## [Exercise]
The answer should be an exact repeat of the stretch of material below from the line containing "[engineStep, h], .inl ⟨rfl, rfl⟩⟩" through the line containing "cases hp : s.prog with".

## [Task input]
-- ==== Sys2Proof/Laws/Ops.lean ====
section
/-! SUPPORT. What each shared operation can do, said once: words of a register, results and their width, completion,
draws, the register window, and the steps of the agents. -/

namespace Sys2Proof.Machine

/-! ### Words of a wide register -/

theorem getLsbD_getWord {n : Nat} (x : BitVec n) (i b : Nat) :
    (getWord x i).getLsbD b = (decide (b < 32) && x.getLsbD (32 * i + b)) := by
  simp [getWord, BitVec.getLsbD_extractLsb']

theorem getLsbD_setWord {n : Nat} (x : BitVec n) (i : Nat) (w : Word) (b : Nat) (hb : b < n) :
    (setWord x i w).getLsbD b =
      if 32 * i ≤ b ∧ b < 32 * i + 32 then w.getLsbD (b - 32 * i) else x.getLsbD b := by
  rw [setWord, BitVec.getLsbD_or, BitVec.getLsbD_and, BitVec.getLsbD_not, BitVec.getLsbD_shiftLeft,
    BitVec.getLsbD_shiftLeft, BitVec.getLsbD_setWidth, BitVec.getLsbD_setWidth, BitVec.getLsbD_allOnes]
  by_cases h1 : 32 * i ≤ b <;> by_cases h2 : b < 32 * i + 32
  · have h3 : b - 32 * i < 32 := by omega
    have h4 : b - 32 * i < n := by omega
    simp [hb, h1, h2, h3, h4, Nat.not_lt.mpr h1]
  · have h3 : ¬ b - 32 * i < 32 := by omega
    simp [hb, h2, h3, BitVec.getLsbD_of_ge w _ (Nat.le_of_not_lt h3)]
  · simp [hb, h1, Nat.lt_of_not_le h1]
  · omega

theorem getWord_setWord_same {n : Nat} (x : BitVec n) (i : Nat) (w : Word) (h : 32 * i + 32 ≤ n) :
    getWord (setWord x i w) i = w := by
  apply BitVec.eq_of_getLsbD_eq
  intro b hb
  rw [getLsbD_getWord, getLsbD_setWord _ _ _ _ (by omega)]
  simp [hb]

theorem getWord_setWord_other {n : Nat} (x : BitVec n) (i k : Nat) (w : Word) (h : 32 * k + 32 ≤ n) (hik : i ≠ k) :
    getWord (setWord x i w) k = getWord x k := by
  apply BitVec.eq_of_getLsbD_eq
  intro b hb
  rw [getLsbD_getWord, getLsbD_getWord, getLsbD_setWord _ _ _ _ (by omega), if_neg (by omega)]

/-- A register is within `m` bits exactly when no bit from `m` on is set. -/
theorem toNat_lt_iff_getLsbD {n : Nat} (x : BitVec n) (m : Nat) :
    x.toNat < 2 ^ m ↔ ∀ b, m ≤ b → x.getLsbD b = false := by
  constructor
  · intro h b hb
    exact Nat.testBit_lt_two_pow (lt_of_lt_of_le h (Nat.pow_le_pow_right (by omega) hb))
  · intro h
    exact Nat.lt_pow_two_of_testBit _ fun b hb => h b hb

/-- Writing a word below the register's width keeps the register within it. -/
theorem setWord_toNat_lt {n : Nat} (x : BitVec n) (i : Nat) (w : Word) (m : Nat) (h : 32 * i + 32 ≤ m)
    (hx : x.toNat < 2 ^ m) : (setWord x i w).toNat < 2 ^ m := by
  rw [toNat_lt_iff_getLsbD] at hx ⊢
  intro b hb
  by_cases hn : b < n
  · rw [getLsbD_setWord _ _ _ _ hn, if_neg (by omega)]
    exact hx b hb
  · exact BitVec.getLsbD_of_ge _ _ (by omega)

/-! ### Operands and results -/

theorem State.uint_lt (s : State) (r : OpName) : s.uint r < 2 ^ s.opw :=
  BitVec.isLt _

/-- Within its width, an operand register is its own number. -/
theorem State.uint_eq (s : State) (r : OpName) (h : (s.op r).toNat < 2 ^ s.opw) : s.uint r = (s.op r).toNat := by
  simp [State.uint, Nat.mod_eq_of_lt h]

theorem State.LegalConfig.bounds {s : State} (h : s.LegalConfig) :
    64 ≤ s.opw ∧ s.opw ≤ 1024 ∧ s.opw = 32 * s.nw ∧ s.base % 4096 = 0 := by
  have h1 := h.1
  have h2 := h.2
  simp only [WellFormed.opw, WellFormed.base, Bool.and_eq_true, decide_eq_true_eq] at h1 h2
  simp only [Config.minOpw, Config.maxOpw, Config.windowBytes] at h1 h2
  have h3 : s.opw = 32 * s.nw := by simp only [State.nw]; omega
  exact ⟨h1.1.1, h1.1.2, h3, h2⟩

/-- An unsigned result that fits is written as its number. -/
theorem encRes_natCast (rw v : Nat) (h : v < 2 ^ rw) : encRes rw (v : Int) = BitVec.ofNat 2048 v := by
  apply BitVec.eq_of_toNat_eq
  rw [encRes, BitVec.toNat_setWidth, BitVec.ofInt_natCast, BitVec.toNat_ofNat, BitVec.toNat_ofNat, Nat.mod_eq_of_lt h]

theorem encRes_toNat_lt (rw : Nat) (v : Int) : (encRes rw v).toNat < 2 ^ rw := by
  have h := (BitVec.ofInt rw v).isLt
  simp only [encRes, BitVec.toNat_setWidth]
  exact lt_of_le_of_lt (Nat.mod_le _ _) h

/-- Reading RW bits back as two's complement gives the signed result that was written. -/
theorem toInt_encRes (rw : Nat) (v : Int) (hw : rw ≤ 2048) (h0 : 0 < rw) (h : (Result.signed v).fits rw = true) :
    ((encRes rw v).setWidth rw).toInt = v := by
  have e : (encRes rw v).setWidth rw = BitVec.ofInt rw v := by
    apply BitVec.eq_of_toNat_eq
    have h1 := (BitVec.ofInt rw v).isLt
    rw [encRes, BitVec.toNat_setWidth, BitVec.toNat_setWidth,
      Nat.mod_eq_of_lt (lt_of_lt_of_le h1 (Nat.pow_le_pow_right (by omega) hw)), Nat.mod_eq_of_lt h1]
  simp only [Result.fits, Bool.and_eq_true, decide_eq_true_eq] at h
  rw [e, BitVec.toInt_ofInt]
  obtain ⟨k, rfl⟩ : ∃ k, rw = k + 1 := ⟨rw - 1, by omega⟩
  simp only [Nat.add_sub_cancel] at h
  have hp : ((2 ^ (k + 1) : Nat) : Int) = 2 * 2 ^ k := by push_cast; ring
  apply Int.bmod_eq_of_le <;> rw [hp] <;> omega

/-! ### Completion -/

theorem completionCode_ok {rw : Nat} {rs : Results} (h : rs.allFit rw = true) : completionCode rw .ok rs = .ok := by
  simp [completionCode, h]

theorem completionCode_overflow {rw : Nat} {rs : Results} (h : rs.allFit rw = false) :
    completionCode rw .ok rs = .overflow := by
  simp [completionCode, h]

theorem completionCode_error {rw : Nat} {err : ErrCode} {rs : Results} (h : err ≠ .ok) :
    completionCode rw err rs = err := by
  simp [completionCode, h]

/-- A completion whose results all fit. -/
theorem State.complete_ok (s : State) (rs : Results) (h : rs.allFit s.rw = true) :
    s.complete .ok rs = { s with
      res0 := encRes s.rw rs.r0.value, res1 := encRes s.rw rs.r1.value, res2 := encRes s.rw rs.r2.value
      err := 0, done := true, job := none } := by
  simp [State.complete, completionCode_ok h, completedReg, ErrCode.code]

/-- A completion with a result that does not fit. -/
theorem State.complete_overflow (s : State) (rs : Results) (h : rs.allFit s.rw = false) :
    s.complete .ok rs = { s with err := 4, done := true, job := none } := by
  simp [State.complete, completionCode_overflow h, completedReg, ErrCode.code]

/-- A completion with an error. -/
theorem State.complete_error (s : State) (err : ErrCode) (rs : Results) (h : err ≠ .ok) :
    s.complete err rs = { s with err := err.code, done := true, job := none } := by
  simp [State.complete, completionCode_error h, completedReg, h]

/-- A single unsigned result that fits an operand register fits its result register. -/
theorem Results.one_allFit (rw v : Nat) (h : v < 2 ^ rw) : (Results.one (v : Int)).allFit rw = true := by
  have h0 : (0 : Int) < 2 ^ rw := by positivity
  have h1 : (v : Int) < 2 ^ rw := by exact_mod_cast h
  simp [Results.one, Results.allFit, Result.fits, h1]

/-- A completion with one unsigned result that fits. -/
theorem State.complete_one (s : State) (v : Nat) (h : v < 2 ^ s.rw) :
    s.complete .ok (.one (v : Int)) = { s with
      res0 := BitVec.ofNat 2048 v, res1 := 0, res2 := 0, err := 0, done := true, job := none } := by
  have e0 : encRes s.rw 0 = 0 := encRes_natCast s.rw 0 (by positivity)
  rw [State.complete_ok _ _ (Results.one_allFit _ _ h)]
  simp [Results.one, Result.value, encRes_natCast _ _ h, e0]

theorem State.uint_lt_rw (s : State) (r : OpName) : s.uint r < 2 ^ s.rw :=
  lt_of_lt_of_le (s.uint_lt r) (Nat.pow_le_pow_right (by omega) (by simp only [State.rw]; omega))

theorem ErrCode.code_toNat_le (e : ErrCode) : e.code.toNat ≤ 4 := by cases e <;> decide

theorem ErrCode.code_eq_zero_iff (e : ErrCode) : e.code = 0 ↔ e = .ok := by cases e <;> decide

/-! ### Draws -/

theorem foldInto_mem (lo hi c : Nat) (h : lo ≤ hi) : lo ≤ foldInto lo hi c ∧ foldInto lo hi c ≤ hi := by
  unfold foldInto
  split
  · assumption
  · have := Nat.mod_lt c (show 0 < hi - lo + 1 by omega)
    omega

theorem foldInto_eq (lo hi c : Nat) (h1 : lo ≤ c) (h2 : c ≤ hi) : foldInto lo hi c = c := by
  simp [foldInto, h1, h2]

theorem sampleLo_le_sampleHi (d : Nat) (h : 1 ≤ d) : sampleLo d ≤ sampleHi d := by
  obtain ⟨k, rfl⟩ : ∃ k, d = k + 1 := ⟨d - 1, by omega⟩
  have : 0 < 10 ^ k := by positivity
  simp only [sampleLo, sampleHi, Nat.add_sub_cancel, pow_succ]
  omega

/-! ### The steps of the agents -/

/-- What one engine step of a command can do: it always answers a next state, which is a completion, a rejected draw, or
GEN_KEYS's move to SAMPLE_Q; only the sampling commands draw. -/
theorem exec_cases (i : Instr) (s : State) :
    ∃ t, exec i s = .next t ∧
      ((∃ err rs, t = s.complete err rs) ∨
        ((i = .findPrime ∨ i = .genKeys) ∧
          ((∃ err rs, t = s.afterDraw.complete err rs) ∨ t = s.afterDraw ∨ ∃ p, t = s.afterDraw.savePrime p))) := by
  cases i with
  | primeTest => exact ⟨_, rfl, .inl ⟨_, _, rfl⟩⟩
  | gcd => exact ⟨_, rfl, .inl ⟨_, _, rfl⟩⟩
  | findPrime =>
    simp only [exec, execFindPrime]
    split
    · split
      · exact ⟨_, rfl, .inr ⟨by simp, .inl ⟨_, _, rfl⟩⟩⟩
      · exact ⟨_, rfl, .inr ⟨by simp, .inr (.inl rfl)⟩⟩
    · exact ⟨_, rfl, .inl ⟨_, _, rfl⟩⟩
  | solveBezout =>
    simp only [exec, execSolveBezout]
    split <;> exact ⟨_, rfl, .inl ⟨_, _, rfl⟩⟩
  | modInverse =>
    simp only [exec, execModInverse]
    split <;> exact ⟨_, rfl, .inl ⟨_, _, rfl⟩⟩
  | genKeys =>
    simp only [exec, execGenKeys]
    split
    · refine ⟨_, rfl, .inr ⟨by simp, ?_⟩⟩
      simp only [State.genKeysQ]
      split
      · simp only [State.keygenFinal]
        split <;> exact .inl ⟨_, _, rfl⟩
      · exact .inr (.inl rfl)
    · refine ⟨_, rfl, ?_⟩
      simp only [State.genKeysP]
      split
      · split
        · exact .inr ⟨by simp, .inr (.inr ⟨_, rfl⟩)⟩
        · exact .inr ⟨by simp, .inr (.inl rfl)⟩
      · exact .inl ⟨_, _, rfl⟩
  | encrypt =>
    simp only [exec, execEncrypt, State.cipherStep]
    split <;> exact ⟨_, rfl, .inl ⟨_, _, rfl⟩⟩
  | decrypt =>
    simp only [exec, execDecrypt, State.cipherStep]
    split <;> exact ⟨_, rfl, .inl ⟨_, _, rfl⟩⟩

/-- What one engine step can do: nothing with no command running; else a completion, a rejected draw, or a first prime
saved. -/
theorem engineStep_cases (s : State) :
    ∃ t, engineStep s = .next t ∧
      ((s.job = none ∧ t = s) ∨
        (s.job.isSome ∧
          ((∃ err rs, t = s.complete err rs) ∨ (∃ err rs, t = s.afterDraw.complete err rs) ∨ t = s.afterDraw ∨
            ∃ p, t = s.afterDraw.savePrime p))) := by
  cases h : s.job with
  | none => exact ⟨s, by simp [engineStep, h], .inl ⟨rfl, rfl⟩⟩
  | some j =>
    cases hd : decode j.word with
    | illegal r => exact ⟨_, by simp only [engineStep, h, hd]; rfl, .inr ⟨rfl, .inl ⟨.illegal, .unused, rfl⟩⟩⟩
    | legal i =>
      obtain ⟨t, ht, hc⟩ := exec_cases i s
      exact ⟨t, by simp only [engineStep, h, hd, ht], .inr ⟨rfl, hc.imp_right And.right⟩⟩

/-- What a legal write can do. -/
theorem State.writeWord_cases (s : State) (off : Offset) (w : Word) :
    s.writeWord off w = s ∨
      (locate s.nw off = .ctrl ∧ s.writeWord off w = s.writeCtrl w) ∨
      (locate s.nw off = .status ∧ s.writeWord off w = s.writeStatus w) ∨
      (s.busy = true ∧ s.writeWord off w = s.overrun) ∨
      (s.busy = false ∧ locate s.nw off = .cmd ∧ s.writeWord off w = s.acceptCmd w) ∨
      (s.busy = false ∧ ∃ r i, locate s.nw off = .op r i ∧
        s.writeWord off w = s.setOp r (setWord (s.op r) i w)) := by
  cases h : locate s.nw off <;> cases hb : s.busy <;> simp [State.writeWord, h, hb]

/-- What one step of the host can do. -/
theorem State.hostStep_cases (s : State) :
    s.hostStep = s ∨
      (∃ off, s.hostFault = none ∧ s.hostStep = s.busError off) ∨
      (∃ off rest, s.hostFault = none ∧
        (s.hostStep = s.hostRead off ∨ s.hostStep = { s.hostRead off with prog := rest })) ∨
      (∃ off w rest, s.hostFault = none ∧ s.prog = .wr off 4 w :: rest ∧ off.toNat % 4 = 0 ∧
        s.hostStep = { s.writeWord off w with prog := rest }) := by
  cases hf : s.hostFault with
  | some f => exact .inl (by simp [State.hostStep, hf])
  | none =>
    cases hp : s.prog with
    | nil => exact .inl (by simp [State.hostStep, hf, hp])
    | cons op rest =>
      cases op with
      | rd off size =>
        by_cases ha : WellFormed.access off size = true
        · exact .inr (.inr (.inl ⟨off, rest, rfl, .inr (by simp [State.hostStep, hf, hp, State.transact, ha])⟩))
        · exact .inr (.inl ⟨off, rfl, by simp [State.hostStep, hf, hp, State.transact, ha]⟩)
      | wr off size w =>
        by_cases ha : WellFormed.access off size = true
        · have ha' := ha
          simp only [WellFormed.access, Bool.and_eq_true, decide_eq_true_eq] at ha'
          obtain ⟨rfl, hm⟩ := ha'
          exact .inr (.inr (.inr ⟨off, w, rest, rfl, rfl, hm, by simp [State.hostStep, hf, hp, State.transact, ha]⟩))
        · exact .inr (.inl ⟨off, rfl, by simp [State.hostStep, hf, hp, State.transact, ha]⟩)
      | wait =>
        refine .inr (.inr (.inl ⟨statusOffset, rest, rfl, ?_⟩))
        simp only [State.hostStep, hf, hp, State.transact]
        split
        · exact .inl rfl
        · exact .inr rfl

/-- What one step can do, by the agent that moves. -/
theorem step_cases (s : State) :
    ∃ t, step s = .next t ∧
      ((s.chosen = .host ∧ t = s.advance.hostStep) ∨
        (s.chosen = .engine ∧ engineStep s.advance = .next t) ∨
        (s.chosen = .reset ∧ t = s.advance.resetBlock)) := by
  cases h : s.chosen with
  | host => exact ⟨_, by simp only [step, agentStep, h], .inl ⟨rfl, rfl⟩⟩
  | engine =>
    obtain ⟨t, ht, -⟩ := engineStep_cases s.advance
    exact ⟨t, by simp only [step, agentStep, h, ht], .inr (.inl ⟨rfl, ht⟩)⟩
  | reset => exact ⟨_, by simp only [step, agentStep, h], .inr (.inr ⟨rfl, rfl⟩)⟩

end Sys2Proof.Machine
end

## [Your response]
  | none => exact ⟨s, by simp [engineStep, h], .inl ⟨rfl, rfl⟩⟩
  | some j =>
    cases hd : decode j.word with
    | illegal r => exact ⟨_, by simp only [engineStep, h, hd]; rfl, .inr ⟨rfl, .inl ⟨.illegal, .unused, rfl⟩⟩⟩
    | legal i =>
      obtain ⟨t, ht, hc⟩ := exec_cases i s
      exact ⟨t, by simp only [engineStep, h, hd, ht], .inr ⟨rfl, hc.imp_right And.right⟩⟩

/-- What a legal write can do. -/
theorem State.writeWord_cases (s : State) (off : Offset) (w : Word) :
    s.writeWord off w = s ∨
      (locate s.nw off = .ctrl ∧ s.writeWord off w = s.writeCtrl w) ∨
      (locate s.nw off = .status ∧ s.writeWord off w = s.writeStatus w) ∨
      (s.busy = true ∧ s.writeWord off w = s.overrun) ∨
      (s.busy = false ∧ locate s.nw off = .cmd ∧ s.writeWord off w = s.acceptCmd w) ∨
      (s.busy = false ∧ ∃ r i, locate s.nw off = .op r i ∧
        s.writeWord off w = s.setOp r (setWord (s.op r) i w)) := by
  cases h : locate s.nw off <;> cases hb : s.busy <;> simp [State.writeWord, h, hb]

/-- What one step of the host can do. -/
theorem State.hostStep_cases (s : State) :
    s.hostStep = s ∨
      (∃ off, s.hostFault = none ∧ s.hostStep = s.busError off) ∨
      (∃ off rest, s.hostFault = none ∧
        (s.hostStep = s.hostRead off ∨ s.hostStep = { s.hostRead off with prog := rest })) ∨
      (∃ off w rest, s.hostFault = none ∧ s.prog = .wr off 4 w :: rest ∧ off.toNat % 4 = 0 ∧
        s.hostStep = { s.writeWord off w with prog := rest }) := by
  cases hf : s.hostFault with
  | some f => exact .inl (by simp [State.hostStep, hf])
  | none =>
    cases hp : s.prog with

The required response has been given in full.